The end of an era is approaching at the Milwaukee Symphony Orchestra. After eight seasons, Edo de Waart’s tenure as MSO music director ends this month. Friday evening I heard one of his last concerts in his current role, which was certainly a showcase for the orchestra sound he built here.

Hearing a lively, bracing account of the Overture to Wolfgang Amadeus Mozart’s Don Giovanni conjured memories of the unforgettable 2014 performance of the complete opera at MSO. Vivid contrasts of drama and comedy so organic to the score came forth in the overture.

Dutch pianist Ronald Brautigam played Ludwig van Beethoven’s Concerto No. 4 in G Major for Piano and Orchestra, Op. 58 with serenity of spirit. He has a master’s seemingly effortless command of the instrument, performing with pristine clarity and evenness. There is an elevated purity to what Brautigam brings to the music, creating glistening soft sounds that easily carry out into the hall. He seemed the perfect complement to De Waart’s distaste for showy interpretation.

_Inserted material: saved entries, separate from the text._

-- ==== Sys2Proof/Tests/Slice0.lean ====
section
/-! SUPPORT. The tests of the model: what WellFormed refuses, worked cases of the spec's rules on small
states, and for each statement with hypotheses a concrete state and operands that meet them. Expected
values are worked by hand from the rules cited. -/

namespace Sys2Proof.Machine

set_option Elab.async false

/-! ## Helpers -/

/-- The state a command leaves. -/
def after (c : Instr) (s : State) : State :=
  match exec c s with
  | .next t => t
  | .fault _ => s
  | .refused _ => s

/-- Reset, with link 0 LOCKED and a channel buffer 64 samples full. -/
def ready : State := State.reset.modLink 0 fun k =>
  { k with mode := .locked, channels := 1, slips := [List.replicate 64 0], fill := 64 }

/-- What `Ready` asks, as one test. -/
def readyTest (s : State) (l : Link) : Bool :=
  s.links[l].mode == .locked && decide (s.links[l].places.length < 4)
    && s.links[l].places.all Place.isAnswer

/-- A link that passes the test is ready. -/
theorem ready_of {s : State} {l : Link} (h : readyTest s l = true) : s.Ready l := by
  simp only [readyTest, Bool.and_eq_true, beq_iff_eq, decide_eq_true_eq, List.all_eq_true] at h
  exact ⟨h.1.1, h.1.2, h.2⟩

/-- The status code of the response that link 0's newest place holds. -/
def statusOf (s : State) : Option Byte :=
  match s.links[(0 : Link)].places.getLast? with
  | some ⟨_, .answer record _⟩ => record[1]?
  | _ => none

/-- An entry of zone 0 of beam 0, MAPPED or CLEARING, with its page. -/
def entry (pos : Pos) (st : SegState) (page : Page) : Segment := ⟨⟨0, 0, pos⟩, st, page, none, false, false⟩

/-- One MAPPED segment of beam 0, enabled, the window of zone 0 open to 4 positions. -/
def mapped : State := (ready.setSegs [entry 0 .mapped 0]).modBeam 0 fun k =>
  { k with enable := true, windows := k.windows.set 0 4 }

/-- The same with anchoring on and a VALID anchor. -/
def anchored : State :=
  (mapped.setSegs [{ entry 0 .mapped 0 with anchor := some 1 }]).modBeam 0 fun k =>
    { k with anchoring := true, anchor := { k.anchor with valid := true } }

/-- The state with a block account open. -/
def opened (s : State) : State := s.modPort fun k => { k with account := some {} }

/-- The timer in RUN, watch mark and last boundary at 0. -/
def running : State := ready.modTimer fun k => { k with mode := .run 0, status := .good }

/-! ## WellFormed: each check refuses an ill-formed term -/

/-- R17: 261 beam bytes and a count do not fit in a record. -/
theorem test_wf_setReceive : (Instr.setReceive 0 0 5 (List.replicate 261 0)).wellFormed = false := by
  decide +kernel
/-- R17: 65 values do not fit in a record. -/
theorem test_wf_writeCoefficients :
    (Instr.writeCoefficients 0 0 0 0 0 0 65 (List.replicate 65 0)).wellFormed = false := by decide +kernel
/-- R29: number 32 is QUERY TIMER, not unknown. -/
theorem test_wf_unknown_number : (Instr.unknownCommand 0 0 32 []).wellFormed = false := by decide
/-- R17: no record has 262 parameter bytes. -/
theorem test_wf_unknown_length :
    (Instr.unknownCommand 0 0 33 (List.replicate 262 0)).wellFormed = false := by decide +kernel
/-- R27: a frame of link 1 does not lapse link 0. -/
theorem test_wf_linkLapse : (Instr.linkLapse 0 (.inboundFrame 1 [])).wellFormed = false := by decide
/-- R99: no evaluation within a HOLDOVER block's boundary. -/
theorem test_wf_talkStateChange : (Instr.talkStateChange 0 .watchExpiry).wellFormed = false := by decide
/-- R99: the same for a declaration. -/
theorem test_wf_divergenceDeclared : (Instr.divergenceDeclared 0 .freeRunning).wellFormed = false := by
  decide
/-- R99: the same for a trigger. -/
theorem test_wf_captureTrigger :
    (Instr.captureTrigger 0 (.inboundFrame 0 [])).wellFormed = false := by decide
/-- R125: no demand list is formed by a link's frame. -/
theorem test_wf_holdLimitAbandon :
    (Instr.holdLimitAbandon 0 (.inboundFrame 0 [])).wellFormed = false := by decide
/-- Every other row takes any operands. -/
theorem test_wf_others : (Instr.setMix 0 0 255 255 0).wellFormed = true := by decide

De Waart’s account of Edward Elgar’s lush Symphony No. 1, Op. 55 showed his grasp of the ebb and flow of this music, with its phrase structure that often surges forward then retreats. The strings were impressive in the blazing theme of the second movement. The beautiful third movement foreshadows Elgar’s most famous music—“Nimrod” from the Enigma Variations. Even though I know the symphony, I was caught off-guard with emotion when the soulful theme of the first movement came back in a grand statement in the finale.

Any MSO musician will tell you that the stage acoustics of the multi-purpose Uihlein Hall prevent them from hearing one another. A violinist in the fourth row can’t hear the players in the first row, much less the second violins across the stage. That the orchestra has achieved this level of excellence is a testament to the discipline and technique that De Waart has brought to it. It’s exciting to try to imagine where this excellent orchestra will go musically when they are in a more acoustically friendly (by all preliminary accounts) concert hall, with the anticipated move to the Grand Theater.